** WHAT THIS TASK INVOLVES **
Nothing outside the stretch is wanted. Repeat exactly the lines of the listing below from the one that contains "field k r.rtpSeq)" through the one that contains "fl && !s.follows g", both ends included.

┌─ INFORMATION PROVIDED

/-- The composite of a head at 12 bits: emitted line `e`, pixel `x` (R316, R322, R348, R356, R358, R365, R688). -/
def State.headPx (s : State) (h : Nat) (f : Fmt) (e x : Nat) : Px :=
  let r := s.headOf h
  let y := if f.inter then 2 * (e % f.active) + e / f.active else e
  let fill := s.colour h Fld.STCH_HEAD_FILL_Y Fld.STCH_HEAD_FILL_CB Fld.STCH_HEAD_FILL_CR
  let bg := s.colour h Fld.STCH_HEAD_BG_Y Fld.STCH_HEAD_BG_CB Fld.STCH_HEAD_BG_CR
  let apron := s.apronHead h
  let lost := past r.abort e x
  if (r.fillFrom.any fun n => decide (n ≤ e)) || past r.apronAbort e x || (lost && !apron) then fill
  else
    let bare := s.on Fld.STCH_HEAD_STAT_TRANSITION h || r.dropFrom.any fun n => decide (n ≤ e)
    let base :=
      if lost then fill
      else if bare then bg
      else (List.range 7).foldl (fun p l =>
        let ly := s.shownLayer h l e
        if ly.visible then s.overlay h l ly ly.alpha x y p else p) bg
    let ly := s.shownLayer h 7 e
    let forced := apron && r.force.any fun n => decide (n ≤ e)
    if forced then s.overlay h 7 ly 1023 x y base
    else if ly.visible && (apron || !bare) then s.overlay h 7 ly ly.alpha x y base
    else base

/-- Two pixels as they go out, Cb Y0 Cr Y1 at 10 bits (R351). -/
def State.headPair (s : State) (h : Nat) (f : Fmt) (e x : Nat) : List Nat :=
  let p := s.headPx h f e x
  [final10 p.cb, final10 p.y, final10 p.cr, final10 (s.headPx h f e (x + 1)).y]

/-- A line of a head as essence bytes (R134, R312, R313). -/
def State.headLine (s : State) (h : Nat) (f : Fmt) (field : Bool) (line : Nat) : List Byte :=
  (List.range (f.width / 2)).flatMap fun i =>
    match s.headPair h f (b2n field * f.active + line) (2 * i) with
    | [cb, y0, cr, y1] => beBytes 5 (cb * 2 ^ 30 + y0 * 2 ^ 20 + cr * 2 ^ 10 + y1)
    | _ => []

/-- The cells of a whole head frame, as they go into Vat, the ring and the proxy. -/
def State.headCells (s : State) (h : Nat) (f : Fmt) : List (Nat × List Byte) :=
  (List.range (if f.inter then 2 else 1)).flatMap fun fd =>
    (List.range f.active).flatMap fun line =>
      let bs := s.headLine h f (fd == 1) line
      (List.range f.cells).map fun i => (cellKey (fd == 1) line (102 * i), (bs.drop (255 * i)).take 255)

/-- Emitted lines whose frame lines lie in a region, in the order of emission (R369). -/
def regionLines (f : Fmt) (y h : Nat) : List Nat :=
  (List.range (f.height)).filter fun e =>
    let fy := if f.inter then 2 * (e % f.active) + e / f.active else e
    y ≤ fy && fy < y + h
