/-! Embedded audio (03_cells R147, R168; 08_mash R383; log entry 142, PRESUMED). -/

/-- Video clocks of a line of a format, by which ST 299-1 places a sample in its line. -/
def Fmt.clocks (f : Fmt) : Nat :=
  let c := if f.fam = 0 then 2640 else if f.fam = 1 ∨ f.fam = 2 then 2200 else 2750
  if f.lines = 750 then c * 3 / 4 else if f.lines = 2250 then c * 2 else c

/-- Audio data packets of one group that a line may carry: the samples of a line period, and one more. -/
def State.audioRoom (s : State) (f : Fmt) : Nat := s.fs * f.line / fine (sec 1) + 1

/-- The audio control packets of groups 1 to 4: active are the channels below COUNT (08_mash R383). -/
def State.audioCtls (s : State) (d m : Nat) : List AncPkt :=
  (List.range 4).map fun g =>
    audioCtl s.fs (g + 1) m (2 ^ min 4 (s.rd Fld.MASH_DST_AUDIO_COUNT d - 4 * g) - 1)

/-- The audio data packets of groups 1 to 4 with one sample instant's channels; zeros in hem state (R168). -/
def State.audioPkts (s : State) (f : Fmt) (l m dbn : Nat) (late : Bool) (q : Nat × List Int) : List AncPkt :=
  let clk := (((fine (q.1 * sec 1 / s.fs) : Int) - (l : Int)) % (f.line : Int)).toNat * f.clocks / f.line
  let v := if s.mode = .hem then [] else q.2
  (List.range 4).map fun g => audioPkt s.fs (g + 1) m dbn clk late q.1 ((v.drop (4 * g)).take 4)

/-- Lay the waiting samples over raster lines, and the control packets on the second line after a switching line; none goes on the line
that follows one. The packets, the samples that are left, the data block number. -/
def State.embed (s : State) (d : Nat) (f : Fmt) (l : Nat) :
    List Nat → Nat → List (Nat × List Int) → List AncPkt × List (Nat × List Int) × Nat
  | [], dbn, q => ([], q, dbn)
  | m :: ms, dbn, q =>
    let after := fun (n : Nat) => m == f.sw1 + n || m == f.sw2 + n
    if after 1 then s.embed d f l ms dbn q
    else
      let now := q.take (s.audioRoom f)
      let p := now.foldl (fun (p : List AncPkt × Nat) x =>
        let dbn := p.2 % 255 + 1
        (p.1 ++ s.audioPkts f l m dbn (after 2) x, dbn)) (if after 2 then s.audioCtls d m else [], dbn)
      let r := s.embed d f l ms p.2 (q.drop (s.audioRoom f))
      (p.1 ++ r.1, r.2)

/-- The audio packets that go with an active line, and before a field's first line with the blanking lines before it. -/
def State.takeAudio (s : State) (d : Nat) (f : Fmt) (l : Nat) (field : Bool) (line : Nat) : List (List Byte) × State :=
  let r := s.dstOf d
  if 22 ≤ s.rd Fld.WARP_DST_CFG_FMT d ∨ s.rd Fld.MASH_DST_AUDIO_COUNT d = 0 then ([], s)
  else
    let lines := (if line = 0 then f.blanks field else []) ++ [f.top field + line]
    let e := s.embed d f l lines r.dbn r.audio
    (e.1.map AncPkt.bytes, s.putDst d { r with audio := e.2.1, dbn := e.2.2 })

/-! The cells of a destination (03_cells R134 to R139, R142 to R145, R166). -/

/-- Send ancillary packets in ancillary cells (R142, R143). -/
def State.sendAnc (s : State) (b d : Nat) (f : Fmt) (field : Bool) (ps : List (List Byte)) : State :=
  (ancSplit f.inter field 252 ps).foldl (fun s q =>
    s.sendHdr b 0 { s.txHdr 2 d 0 0 (s.rd Fld.WARP_DST_CFG_FMT d) with field := field, cont := q.1 } q.2) s

/-- When cell `i` of a line leaves, in ticks after the first: the cells spread over the line period (R139). -/
def Fmt.cellAfter (f : Fmt) (i : Nat) : Nat := i * (f.line / 189) / f.cells

/-- Send the essence cells of an active line (R135, R136, R139). -/
def State.sendLine (s : State) (b d : Nat) (f : Fmt) (field : Bool) (line : Nat) (samples : List Byte) : State :=
  s.each (List.range f.cells) fun s i =>
    s.sendHdr b (f.cellAfter i)
      { s.txHdr 1 d 0 0 (s.rd Fld.WARP_DST_CFG_FMT d) with
        line := line, offset := 102 * i, sof := line == 0 && i == 0, eol := i + 1 == f.cells,
        eof := line + 1 == f.active && i + 1 == f.cells, field := field }
      ((samples.drop (255 * i)).take (f.cellBytes i))

/-- Whether a line of the frame launched at `l` comes after the line sent last (R136). -/
def State.lineAfter (s : State) (d l : Nat) (field : Bool) (line : Nat) : Bool :=
  (s.dstOf d).lineAt.all fun p => p.1 != l || decide (p.2 < 4096 * b2n field + line)

/-- Whether an active line of the frame launched at `l` may still be sent: its last cell leaves at least half a line period before the
line leaves the card (R166), and it comes after the line sent last (R136). -/
def State.lineDue (s : State) (d l : Nat) (f : Fmt) (field : Bool) (line : Nat) : Bool :=
  decide (2 * (fine (s.now + f.cellAfter (f.cells - 1))) + f.line ≤ 2 * (l + (f.top field + line - 1) * f.line)) &&
  s.lineAfter d l field line

/-! The packets of a destination (04_ethernet R194, R197, R203). -/

/-- Bytes of a line, and packets of a frame or field of a -20 flow. -/
def Fmt.lineBytes (f : Fmt) : Nat := f.width / 2 * 5
def Fmt.fieldPackets (f : Fmt) : Nat := (f.lineBytes * f.active + packetBytes - 1) / packetBytes

/-- The default TRO of ST 2110-21 in fine units (R197; log entry 147, PRESUMED). -/
def Fmt.tro (f : Fmt) : Nat :=
  f.line * (if f.inter then (if f.lines = 525 then 20 else if f.lines = 625 then 26 else 22) else if f.lines = 750 then 28
    else 43 * f.lines / 1125)

/-- When packet `k` of a field of the frame launched at `l` is due, in fine units: a gapped sender spreads the field's packets over its
active lines (R197, R224). -/
def Fmt.packetAt (f : Fmt) (l : Nat) (field : Bool) (k : Nat) : Nat :=
  l + f.tro + (if field then f.period / 2 else 0) + k * (f.active * f.line) / f.fieldPackets

/-- The time `up` has at an instant in fine units, or now where it has passed. -/
def State.upAt (s : State) (t : Nat) : Nat := s.up + (t - fine s.now) / 189

/-- The rows of packet `k` of a field: line, first byte in it, bytes. -/
def Fmt.rowsOf (f : Fmt) (k : Nat) : List (Nat × Nat × Nat) :=
  let a := packetBytes * k
  let z := min (a + packetBytes) (f.lineBytes * f.active)
  let first := a / f.lineBytes
  (List.range ((z - 1) / f.lineBytes + 1 - first)).map fun i =>
    let j := first + i
    let x := max a (j * f.lineBytes)
    (j, x - j * f.lineBytes, min z ((j + 1) * f.lineBytes) - x)

/-- Packet `k` of a field of a destination: the extended sequence number, the row headers, and the samples (R193, R194). -/
def State.packetBody (s : State) (d : Nat) (f : Fmt) (field : Bool) (k seq : Nat) : List Byte :=
  let rows := f.rowsOf k
  beBytes 2 (seq / 65536)
    ++ (rows.zipIdx.flatMap fun p => beBytes 2 p.1.2.2 ++ beBytes 2 (b2n field * 2 ^ 15 + p.1.1)
      ++ beBytes 2 (b2n (decide (p.2 + 1 < rows.length)) * 2 ^ 15 + p.1.2.1 / 5 * 2))
    ++ rows.flatMap fun r => ((((s.lineContent d f field r.1).samples f).drop r.2.1).take r.2.2)

/-- A -20 destination sends the packets that an active line completes, and a field's last packet with its last line (R189, R194, R212). -/
def State.sendPackets (s : State) (d fl l : Nat) (f : Fmt) (field : Bool) (line : Nat) : State :=
  let off := fine (ns (s.rd Fld.WARP_DST_TIMING_OFFSET d))
  let whole := fun (n : Nat) => if n = f.active then f.fieldPackets else n * f.lineBytes / packetBytes
  let from_ := match (s.dstOf d).lineAt with
    | some (l', q) => if l' = l ∧ q / 4096 = b2n field then whole (q % 4096 + 1) else 0
    | none => 0
  s.each ((List.range (whole (line + 1) - from_)).map (from_ + ·)) fun s k =>
    let r := s.dstOf d
    let s := if s.mediaAt l then
        s.txPair fl (s.upAt (f.packetAt l field k)) (s.rtpHead fl (k + 1 == f.fieldPackets) r.rtpSeq (rtpTime (l - off))
          ++ s.packetBody d f field k r.rtpSeq)
      else s
    s.putDst d { s.dstOf d with rtpSeq := (r.rtpSeq + 1) % 2 ^ 32 }

/-- Ancillary packets in groups that fit in a payload of at most `room` bytes. -/
def ancGroups (room : Nat) (ps : List (List Byte)) : List (List (List Byte)) :=
  (ps.foldl (fun (q : List (List (List Byte)) × List (List Byte)) p =>
    if q.2.length < 255 ∧ (q.2.map List.length).sum + p.length ≤ room then (q.1, q.2 ++ [p]) else (q.1 ++ [q.2], [p])) ([], [])
    |> fun q => q.1 ++ [q.2])

/-- The -40 transmit flows tied to a -20 flow (R203). -/
def State.ancFlows (s : State) (fl : Nat) : List Nat :=
  (s.listed Fld.ETH_FLOW_CTL_EN).filter fun g => s.rd Fld.ETH_FLOW_CTL_TYPE g == 4 && s.rd Fld.ETH_FLOW_CTL_DIR g == 1
    && s.rd Fld.ETH_FLOW_MEDIA_RAW g % 4096 == fl && !s.follows g

/-- Send ancillary packets on the -40 flows of a -20 flow, with the marker on a field's last packet (R203; RFC 8331's layout and the packets'
size are log entry 148, PRESUMED). -/
def State.sendAncFlow (s : State) (d fl l : Nat) (f : Fmt) (field ends : Bool) (ps : List (List Byte)) : State :=
  if ps.isEmpty && !ends then s
  else
    let gs := ancGroups 1200 ps
    let e := l - fine (ns (s.rd Fld.WARP_DST_TIMING_OFFSET d))
    s.each (s.ancFlows fl) fun s g =>
      gs.zipIdx.foldl (fun s q =>
        let n := tget 0 s.mash.txSeq g
        let data := q.1.flatten
        let s := if s.mediaAt e then
            s.txPair g s.up (s.rtpHead g (ends && q.2 + 1 == gs.length) n (rtpTime e) ++ beBytes 2 (n / 65536) ++ beBytes 2 data.length
              ++ ancHead f.inter field q.1.length ++ data)
          else s
        s.onMash fun m => { m with txSeq := tput 0 m.txSeq g ((n + 1) % 2 ^ 32) }) s

/-- DST_LINE_BOUNDARY (R134 to R139, R142 to R147, R166, R168, R194, R203, R233, R234, R279, R687): a running destination sends an active
line of the frame it launched last: a lane destination whose bundle carries its position the ancillary and audio packets that are due
and the essence cells, a -20 destination its packets and those of its -40 flows. -/
def execDstLineBoundary (dt : Nat) (d : Fin 1152) (field : Bool) (line : Nat) (s : State) : Res :=
  onMain dt s fun s =>
    match fmtOf (s.rd Fld.WARP_DST_CFG_FMT d), (s.dstOf d).launch with
    | some f, some l =>
      if s.unitStopped .dst d || decide (line ≥ f.active) || (field && !f.inter) || s.mode == .cellar then s
      else
        let seen := fun (s : State) => s.putDst d { s.dstOf d with lineAt := some (l, 4096 * b2n field + line) }
        let anc := s.lineAnc d f field line
        let last := s.lastAnc d f field line
        match s.dstLane d, s.dstFlow d with
        | some (b, p), _ =>
          if !s.linkUp b || !s.txCarries b p || s.fenced .bundle b || !s.lineDue d l f field line then s
          else
            let x := (s.lineContent d f field line).samples f
            let a := s.takeAudio d f l field line
            (((seen a.2).sendAnc b d f field (anc ++ a.1)).sendLine b d f field line x).sendAnc b d f field last
        | none, some fl =>
          if !s.dst20 d || !s.lineAfter d l field line then s
          else seen ((s.sendAncFlow d fl l f field (line + 1 == f.active) (anc ++ last)).sendPackets d fl l f field line)
        | none, none => s
    | _, _ => s

end Sys2Proof.Machine
end

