-- ==== Sys2Proof/Machine/Mash.lean ====
section
/-! DEFINITION. Mash at a sample instant (08_mash_audio R387 to R428, R874): engine swaps, taps with their gain changes
and crossfades, buses, follow groups, slip readers, outputs and their silencing. -/

set_option autoImplicit false

namespace Sys2Proof.Machine

/-! Taps: plain routes and bus input entries (R391 to R394, R398). -/

/-- What a tap's registers say. `input` from `followMark` on names a follow group's position. -/
structure TapVals where
  en : Bool
  input : Nat
  gain : Nat
  delay : Nat
deriving DecidableEq, Repr

/-- The input of a route whose input is a follow group's mix. -/
def followMark : Nat := 65536

/-- The destination and channel of an output position in a follow group whose FOLLOW is 1. -/
def State.followAt (s : State) (pos : Nat) : Option (Nat × Nat) :=
  ((s.listed Fld.MASH_DST_AUDIO_FOLLOW).find? fun d => s.rd Fld.MASH_DST_AUDIO_BASE d ≤ pos
    && pos < s.rd Fld.MASH_DST_AUDIO_BASE d + s.rd Fld.MASH_DST_AUDIO_COUNT d).map
      fun d => (d, pos - s.rd Fld.MASH_DST_AUDIO_BASE d)

/-- The registers of a plain route; DELAY is 0 in a frame-mode follow group (R417). -/
def State.routeTap (s : State) (pos : Nat) : TapVals :=
  let en := s.on Fld.MASH_ROUTE_EN pos
  let g := s.rd Fld.MASH_ROUTE_GAIN pos
  match s.followAt pos with
  | some (d, _) => ⟨en, followMark + pos, g,
      if s.rd Fld.WARP_DST_CFG_MODE d = 1 then 0 else s.rd Fld.MASH_OUT_DELAY_DELAY pos⟩
  | none => ⟨en, s.rd Fld.MASH_ROUTE_INPUT pos, g, s.rd Fld.MASH_OUT_DELAY_DELAY pos⟩

/-- The registers of a bus input entry. -/
def State.entryTap (s : State) (e : Nat) : TapVals :=
  ⟨s.on Fld.MASH_BUSIN_EN e, s.rd Fld.MASH_BUSIN_INPUT e, s.rd Fld.MASH_BUSIN_GAIN e, 0⟩

/-- The gain code that applies; EN 0 is mute (R393). -/
def TapVals.code (v : TapVals) (r : TapS) : Nat := r.code.getD (if v.en then v.gain else 0)

/-- A swap changes a tap's registers at sample `n` (R392 to R394): an input change crossfades over `xf` samples, a gain
change waits for a zero crossing for at most `zc` samples. -/
def TapS.swap (r : TapS) (old new_ : TapVals) (n xf zc : Nat) : TapS :=
  let some_ := old.en || new_.en
  if some_ && (new_.input != old.input || new_.delay != old.delay || (!old.en && new_.en)) then
    { r with code := none, wait := none,
             fades := if xf = 0 then [] else
               r.fades ++ [⟨old.input, old.code r == 0, old.code r, old.delay, n, xf⟩] }
  else
    let g := if new_.en then new_.gain else 0
    let goal := (r.wait.map fun p => p.1).getD (old.code r)
    if g = goal then r
    else { r with code := some (old.code r), wait := some (g, (r.wait.map fun p => p.2).getD (n + zc)) }

/-- A waiting gain change at a sample (R392): it takes effect at a zero crossing of the input, or when its time ends;
the answer says whether it was the time. -/
def TapS.cross (r : TapS) (n : Nat) (x prev : Int) : TapS × Bool :=
  match r.wait with
  | none => (r, false)
  | some (_, t) =>
    if x = 0 ∨ decide (x < 0) ≠ decide (prev < 0) then ({ r with code := none, wait := none }, false)
    else if t ≤ n then ({ r with code := none, wait := none }, true)
    else (r, false)

/-- Crossfades that have ended leave, and what is older than them (R394). -/
def dropFades (n : Nat) : List FadeS → List FadeS
  | [] => []
  | f :: fs => if (f :: fs).any fun g => g.start + g.len ≤ n then dropFades n fs else f :: fs

/-- The value of an input-change crossfade's sides at a sample (R394; log entry 36, DESIGN CHOICE). -/
def fadeMix (f : FadeS) (n : Nat) (old new_ : Int) : Int :=
  rne (old * Config.fadeOld (n - f.start) f.len + new_ * Config.fadeNew (n - f.start) f.len) (2 ^ 36)

/-- Mix the inputs that a tap fades from, oldest first, into the present one. -/
def fadeChain (val : FadeS → Int) (n : Nat) (cur : Int) : Int → List FadeS → Int
  | acc, [] => acc
  | acc, [f] => fadeMix f n acc cur
  | acc, f :: g :: t => fadeChain val n cur (fadeMix f n acc (val g)) (g :: t)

└─

** EXERCISE SOLUTION **
          ++ s.packetBody d f field k r.rtpSeq)
      else s
    s.putDst d { s.dstOf d with rtpSeq := (r.rtpSeq + 1) % 2 ^ 32 }

/-- Ancillary packets in groups that fit in a payload of at most `room` bytes. -/
def ancGroups (room : Nat) (ps : List (List Byte)) : List (List (List Byte)) :=
  (ps.foldl (fun (q : List (List (List Byte)) × List (List Byte)) p =>
    if q.2.length < 255 ∧ (q.2.map List.length).sum + p.length ≤ room then (q.1, q.2 ++ [p]) else (q.1 ++ [q.2], [p])) ([], [])
    |> fun q => q.1 ++ [q.2])

/-- The -40 transmit flows tied to a -20 flow (R203). -/
def State.ancFlows (s : State) (fl : Nat) : List Nat :=
  (s.listed Fld.ETH_FLOW_CTL_EN).filter fun g => s.rd Fld.ETH_FLOW_CTL_TYPE g == 4 && s.rd Fld.ETH_FLOW_CTL_DIR g == 1
    && s.rd Fld.ETH_FLOW_MEDIA_RAW g % 4096 == fl && !s.follows g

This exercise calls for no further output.